1. The motion of Principal Mutual Life Insurance Co. for summary judgment against Jader on his $59,000 claim is granted, and that claim is dismissed with prejudice.

2. The motion of Principal Mutual Life Insurance Co. to dismiss Saber Systems’ claims with prejudice is granted, and those claims are dismissed.

3. The appeal of Magistrate Becker’s February 29, 1988 order dealing with discovery deadlines (filed with the clerk as Docket Item # 20) is dismissed as moot.

4. Magistrate Becker's February 29, 1988 order denying Principal’s request for the return of inadvertently disclosed documents (filed with the clerk as Docket Item # 21) is affirmed.

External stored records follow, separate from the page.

-- ==== Sys2Proof/Tests/Slice0.lean ====
section
/-! SUPPORT. The model's own tests. Expected results are those of spec/95_test_vectors.md (the vector is
named with each test) or of the encoding table 30_encoding.md R66. The witness theorems show, for each
statement with hypotheses, a concrete state and operands that meet them all. -/

namespace Sys2Proof.Tests

open Sys2Proof Sys2Proof.Machine

/-! ### Helpers -/

/-- A small state under TCFG. -/
def st (buf : List Byte) (ack : Bool := false) (fr : Option FrameReg := none) : State :=
  { State.reset with buf := buf, ackPending := ack, fr := fr }

/-- A small state whose next input is a command word. -/
def stWord (w : CmdWord) : State := { State.reset with inbox := [.word w] }

/-- FR holding a frame. -/
def reg (hdr : Byte) (et : EType) (p : List Byte) : Option FrameReg := some ⟨hdr, et, p, BitVec.ofNat 16 p.length⟩

/-- The test payload of 95_test_vectors.md. -/
def t80 : List Byte := [0x1A, 0x2D, 0x10, 0xEC, 0x32, 0x21, 0x08, 0x44, 0x43, 0x00]

/-- FR holding T80. -/
def stT80 : State := st [] false (reg 0x50 .family t80)

/-- Status and data words of the latest response. -/
def said : Result → Option (Status × DataWord × DataWord)
  | .next t => t.outbox.getLast?.map fun r => (r.st, r.d0, r.d1)
  | .fault _ => none
  | .refused _ => none

/-- The event of the latest response. -/
def evOf : Result → Option Event
  | .next t => t.outbox.getLast?.bind Response.ev
  | .fault _ => none
  | .refused _ => none

/-- The state after. -/
def after : Result → Option State
  | .next t => some t
  | .fault _ => none
  | .refused _ => none

/-- TCFG passes 00_scope.md R9, as 95_test_vectors.md section 0 says. -/
theorem test_tcfg_accepted : ConfigOk Config.tcfg := by decide

/-! ### Well-formedness smoke: CKSUM's operand is the one check -/

theorem test_wellFormed_refuses_cksum_0 : (Instr.cksum 0).wellFormed = false := by decide
theorem test_wellFormed_refuses_cksum_9 : (Instr.cksum 9).wellFormed = false := by decide

/-! ### Decoding: words written out bit by bit from R66 -/

theorem test_decode_push : decode 0b0001_0000_10101011#16 = .ok (.push 0xAB) := by decide
theorem test_decode_frame : decode 0b0010_0000_00000000#16 = .ok .frame := by decide
theorem test_decode_clear : decode 0b0011_0000_00000000#16 = .ok .clear := by decide
theorem test_decode_setack : decode 0b0100_0000_00000001#16 = .ok (.setack 1) := by decide
theorem test_decode_cksum : decode 0b0101_0000_00001000#16 = .ok (.cksum 8) := by decide
theorem test_decode_nib : decode 0b0110_0000_00010011#16 = .ok (.nib 19) := by decide
theorem test_decode_nsum : decode 0b0111_0000_00010100#16 = .ok (.nsum 20) := by decide
theorem test_decode_temp : decode 0b1000_0000_00000000#16 = .ok .temp := by decide
theorem test_decode_key : decode 0b1001_0000_00000000#16 = .ok .key := by decide
theorem test_decode_stat : decode 0b1010_0000_00000000#16 = .ok .stat := by decide

/-- Vectors V-E5 to V-E11. -/
theorem test_decode_refuses :
    decode 0x0000 = .error .reservedOp ∧ decode 0xB000 = .error .reservedOp ∧ decode 0xF0FF = .error .reservedOp
      ∧ decode 0x1100 = .error .rsvNonzero ∧ decode 0x2001 = .error .opdNonzero ∧ decode 0xA001 = .error .opdNonzero
      ∧ decode 0x4002 = .error .setackOperand ∧ decode 0x5000 = .error .cksumVariant
      ∧ decode 0x5009 = .error .cksumVariant := by decide

theorem test_decodeTableWord : decodeTableWord 16 0x5002 = some (.cksum 2) ∧ decodeTableWord 16 0x5000 = none := by decide

/-! ### The configuration check -/

theorem test_small_buffer_refused : ¬ConfigOk { Config.tcfg with bufCap := 16 } := by decide
theorem test_empty_sentinel_refused : ¬ConfigOk { Config.tcfg with versionSentinel := 0x80 } := by decide
theorem test_short_row_refused : ¬ConfigOk { Config.tcfg with table := (0x000018, ⟨0, none, none⟩) :: Config.tcfg.table } := by
  decide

5. Magistrate Becker’s March 18, 1988 order denying a jury trial on Jader’s $4,500 claim is affirmed. The other portion of Jader’s appeal is dismissed as moot. 
      
      . The $1,000 discrepancy between American Family’s $60,000 coverage and plaintiffs’ $59,-000 claim against Principal apparently is due to an applicable deductible amount.
     
      
      . The statute provides:
      Any legal entity, other than a reparation obligor obligated to pay benefits under a plan of reparation security or an insurer or employer obligated to pay benefits under a workers' compensation law, may coordinate any benefits it is obligated to pay for loss incurred as a result of injury arising out of the maintenance or use of a motor vehicle with basic economic loss benefits. No entity may coordinate benefits pursuant to this subdivision, unless it provides an appropriately reduced premium rate. The amount of this rate reduction shall be not less than the amount of the projected reduction in benefits and claims for which the entity will be liable on that class of risks, less the additional reasonable expenses incurred to administer the plan coordinating benefits. The projected reduction in benefits and claims shall be based upon sound actuarial principles.
     
      
      . Section 1132(a) provides:
      A civil action may be brought—
      (1) by a participant or beneficiary—
      (B) to recover benefits due to him under the terms of his plan, to enforce his rights under the terms of the plan, or to clarify his rights to future benefits under the terms of the plan.
     
      
      . The court does not reach the question of whether Minn.Stat. § 65B.61(3) is entirely preempted. The propriety of Minnesota’s enforcement of the statute need not be addressed in this decision.